→ Task goal: Please give the data below again in full, exactly as it stands.
╭─ Stored data
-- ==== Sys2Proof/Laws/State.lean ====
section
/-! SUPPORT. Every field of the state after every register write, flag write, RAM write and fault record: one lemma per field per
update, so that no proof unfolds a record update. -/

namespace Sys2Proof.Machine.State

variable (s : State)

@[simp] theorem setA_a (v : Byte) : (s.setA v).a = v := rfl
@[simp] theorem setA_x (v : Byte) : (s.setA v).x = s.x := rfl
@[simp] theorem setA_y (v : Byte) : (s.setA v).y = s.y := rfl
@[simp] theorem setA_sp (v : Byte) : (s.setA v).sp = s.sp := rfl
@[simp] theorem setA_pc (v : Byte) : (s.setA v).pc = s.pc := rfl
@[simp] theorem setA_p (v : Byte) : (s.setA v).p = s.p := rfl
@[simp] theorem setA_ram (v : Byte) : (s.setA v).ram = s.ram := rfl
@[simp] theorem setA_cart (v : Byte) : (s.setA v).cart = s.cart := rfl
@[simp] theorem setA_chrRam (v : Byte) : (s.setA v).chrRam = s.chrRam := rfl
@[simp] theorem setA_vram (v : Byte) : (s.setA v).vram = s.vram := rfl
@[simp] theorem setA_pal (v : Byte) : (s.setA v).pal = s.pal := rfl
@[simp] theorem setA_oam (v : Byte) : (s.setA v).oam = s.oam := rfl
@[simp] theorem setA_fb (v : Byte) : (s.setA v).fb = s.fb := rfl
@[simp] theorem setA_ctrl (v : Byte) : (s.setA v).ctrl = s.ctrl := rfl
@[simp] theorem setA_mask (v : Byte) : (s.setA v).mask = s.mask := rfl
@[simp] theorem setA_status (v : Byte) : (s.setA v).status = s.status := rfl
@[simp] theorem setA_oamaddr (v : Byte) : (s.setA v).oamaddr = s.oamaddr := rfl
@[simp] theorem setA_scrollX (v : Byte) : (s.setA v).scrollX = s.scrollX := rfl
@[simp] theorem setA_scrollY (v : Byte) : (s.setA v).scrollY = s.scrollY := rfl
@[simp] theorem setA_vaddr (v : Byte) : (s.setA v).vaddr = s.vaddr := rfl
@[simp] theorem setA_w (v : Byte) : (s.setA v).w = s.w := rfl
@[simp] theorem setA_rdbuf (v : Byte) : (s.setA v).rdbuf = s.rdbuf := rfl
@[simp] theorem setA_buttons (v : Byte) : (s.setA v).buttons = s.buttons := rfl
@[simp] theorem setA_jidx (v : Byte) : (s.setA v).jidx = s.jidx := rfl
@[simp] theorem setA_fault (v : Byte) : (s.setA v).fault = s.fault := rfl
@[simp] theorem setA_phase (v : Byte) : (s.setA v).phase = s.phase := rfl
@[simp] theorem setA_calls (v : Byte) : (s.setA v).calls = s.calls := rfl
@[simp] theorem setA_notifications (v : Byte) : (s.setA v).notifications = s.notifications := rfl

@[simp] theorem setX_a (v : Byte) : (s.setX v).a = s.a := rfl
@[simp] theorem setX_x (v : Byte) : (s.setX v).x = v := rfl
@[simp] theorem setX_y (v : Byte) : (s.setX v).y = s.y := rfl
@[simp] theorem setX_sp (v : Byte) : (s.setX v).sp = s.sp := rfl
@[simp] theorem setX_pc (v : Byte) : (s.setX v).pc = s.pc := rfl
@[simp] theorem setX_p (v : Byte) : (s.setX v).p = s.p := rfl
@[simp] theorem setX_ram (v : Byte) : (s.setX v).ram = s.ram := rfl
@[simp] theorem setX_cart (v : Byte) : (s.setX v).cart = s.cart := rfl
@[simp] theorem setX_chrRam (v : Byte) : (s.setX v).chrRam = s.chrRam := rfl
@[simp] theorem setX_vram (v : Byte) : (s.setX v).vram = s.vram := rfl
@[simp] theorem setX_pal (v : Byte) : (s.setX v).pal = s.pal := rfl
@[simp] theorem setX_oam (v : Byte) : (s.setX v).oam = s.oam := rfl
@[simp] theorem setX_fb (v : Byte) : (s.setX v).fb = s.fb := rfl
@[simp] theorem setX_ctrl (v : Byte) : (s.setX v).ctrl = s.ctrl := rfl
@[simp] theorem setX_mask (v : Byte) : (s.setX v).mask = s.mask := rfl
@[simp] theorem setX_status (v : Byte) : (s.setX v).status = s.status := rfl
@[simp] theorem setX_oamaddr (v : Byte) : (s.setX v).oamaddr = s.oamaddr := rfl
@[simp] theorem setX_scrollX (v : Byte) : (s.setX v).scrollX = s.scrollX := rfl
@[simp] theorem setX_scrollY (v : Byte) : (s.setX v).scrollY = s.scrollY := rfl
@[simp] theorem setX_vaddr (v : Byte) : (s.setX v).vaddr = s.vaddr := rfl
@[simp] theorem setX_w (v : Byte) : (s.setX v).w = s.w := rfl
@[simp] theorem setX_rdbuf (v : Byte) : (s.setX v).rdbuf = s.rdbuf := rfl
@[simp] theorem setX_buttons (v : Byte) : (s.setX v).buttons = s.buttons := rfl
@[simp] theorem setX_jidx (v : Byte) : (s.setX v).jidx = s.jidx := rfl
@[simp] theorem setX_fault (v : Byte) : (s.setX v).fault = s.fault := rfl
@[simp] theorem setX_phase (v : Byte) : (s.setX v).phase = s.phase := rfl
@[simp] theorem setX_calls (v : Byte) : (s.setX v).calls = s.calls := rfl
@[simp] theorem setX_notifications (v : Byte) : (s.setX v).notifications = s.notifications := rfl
╰─
→ Written answer:
-- ==== Sys2Proof/Laws/State.lean ====
section
/-! SUPPORT. Every field of the state after every register write, flag write, RAM write and fault record: one lemma per field per
update, so that no proof unfolds a record update. -/

namespace Sys2Proof.Machine.State

variable (s : State)

@[simp] theorem setA_a (v : Byte) : (s.setA v).a = v := rfl
@[simp] theorem setA_x (v : Byte) : (s.setA v).x = s.x := rfl
@[simp] theorem setA_y (v : Byte) : (s.setA v).y = s.y := rfl
@[simp] theorem setA_sp (v : Byte) : (s.setA v).sp = s.sp := rfl
@[simp] theorem setA_pc (v : Byte) : (s.setA v).pc = s.pc := rfl
@[simp] theorem setA_p (v : Byte) : (s.setA v).p = s.p := rfl
@[simp] theorem setA_ram (v : Byte) : (s.setA v).ram = s.ram := rfl
@[simp] theorem setA_cart (v : Byte) : (s.setA v).cart = s.cart := rfl
@[simp] theorem setA_chrRam (v : Byte) : (s.setA v).chrRam = s.chrRam := rfl
@[simp] theorem setA_vram (v : Byte) : (s.setA v).vram = s.vram := rfl
@[simp] theorem setA_pal (v : Byte) : (s.setA v).pal = s.pal := rfl
@[simp] theorem setA_oam (v : Byte) : (s.setA v).oam = s.oam := rfl
@[simp] theorem setA_fb (v : Byte) : (s.setA v).fb = s.fb := rfl
@[simp] theorem setA_ctrl (v : Byte) : (s.setA v).ctrl = s.ctrl := rfl
@[simp] theorem setA_mask (v : Byte) : (s.setA v).mask = s.mask := rfl
@[simp] theorem setA_status (v : Byte) : (s.setA v).status = s.status := rfl
@[simp] theorem setA_oamaddr (v : Byte) : (s.setA v).oamaddr = s.oamaddr := rfl
@[simp] theorem setA_scrollX (v : Byte) : (s.setA v).scrollX = s.scrollX := rfl
@[simp] theorem setA_scrollY (v : Byte) : (s.setA v).scrollY = s.scrollY := rfl
@[simp] theorem setA_vaddr (v : Byte) : (s.setA v).vaddr = s.vaddr := rfl
@[simp] theorem setA_w (v : Byte) : (s.setA v).w = s.w := rfl
@[simp] theorem setA_rdbuf (v : Byte) : (s.setA v).rdbuf = s.rdbuf := rfl
@[simp] theorem setA_buttons (v : Byte) : (s.setA v).buttons = s.buttons := rfl
@[simp] theorem setA_jidx (v : Byte) : (s.setA v).jidx = s.jidx := rfl
@[simp] theorem setA_fault (v : Byte) : (s.setA v).fault = s.fault := rfl
@[simp] theorem setA_phase (v : Byte) : (s.setA v).phase = s.phase := rfl
@[simp] theorem setA_calls (v : Byte) : (s.setA v).calls = s.calls := rfl
@[simp] theorem setA_notifications (v : Byte) : (s.setA v).notifications = s.notifications := rfl

@[simp] theorem setX_a (v : Byte) : (s.setX v).a = s.a := rfl
@[simp] theorem setX_x (v : Byte) : (s.setX v).x = v := rfl
@[simp] theorem setX_y (v : Byte) : (s.setX v).y = s.y := rfl
@[simp] theorem setX_sp (v : Byte) : (s.setX v).sp = s.sp := rfl
@[simp] theorem setX_pc (v : Byte) : (s.setX v).pc = s.pc := rfl
@[simp] theorem setX_p (v : Byte) : (s.setX v).p = s.p := rfl
@[simp] theorem setX_ram (v : Byte) : (s.setX v).ram = s.ram := rfl
@[simp] theorem setX_cart (v : Byte) : (s.setX v).cart = s.cart := rfl
@[simp] theorem setX_chrRam (v : Byte) : (s.setX v).chrRam = s.chrRam := rfl
@[simp] theorem setX_vram (v : Byte) : (s.setX v).vram = s.vram := rfl
@[simp] theorem setX_pal (v : Byte) : (s.setX v).pal = s.pal := rfl
@[simp] theorem setX_oam (v : Byte) : (s.setX v).oam = s.oam := rfl
@[simp] theorem setX_fb (v : Byte) : (s.setX v).fb = s.fb := rfl
@[simp] theorem setX_ctrl (v : Byte) : (s.setX v).ctrl = s.ctrl := rfl
@[simp] theorem setX_mask (v : Byte) : (s.setX v).mask = s.mask := rfl
@[simp] theorem setX_status (v : Byte) : (s.setX v).status = s.status := rfl
@[simp] theorem setX_oamaddr (v : Byte) : (s.setX v).oamaddr = s.oamaddr := rfl
@[simp] theorem setX_scrollX (v : Byte) : (s.setX v).scrollX = s.scrollX := rfl
@[simp] theorem setX_scrollY (v : Byte) : (s.setX v).scrollY = s.scrollY := rfl
@[simp] theorem setX_vaddr (v : Byte) : (s.setX v).vaddr = s.vaddr := rfl
@[simp] theorem setX_w (v : Byte) : (s.setX v).w = s.w := rfl
@[simp] theorem setX_rdbuf (v : Byte) : (s.setX v).rdbuf = s.rdbuf := rfl
@[simp] theorem setX_buttons (v : Byte) : (s.setX v).buttons = s.buttons := rfl
@[simp] theorem setX_jidx (v : Byte) : (s.setX v).jidx = s.jidx := rfl
@[simp] theorem setX_fault (v : Byte) : (s.setX v).fault = s.fault := rfl
@[simp] theorem setX_phase (v : Byte) : (s.setX v).phase = s.phase := rfl
@[simp] theorem setX_calls (v : Byte) : (s.setX v).calls = s.calls := rfl
@[simp] theorem setX_notifications (v : Byte) : (s.setX v).notifications = s.notifications := rfl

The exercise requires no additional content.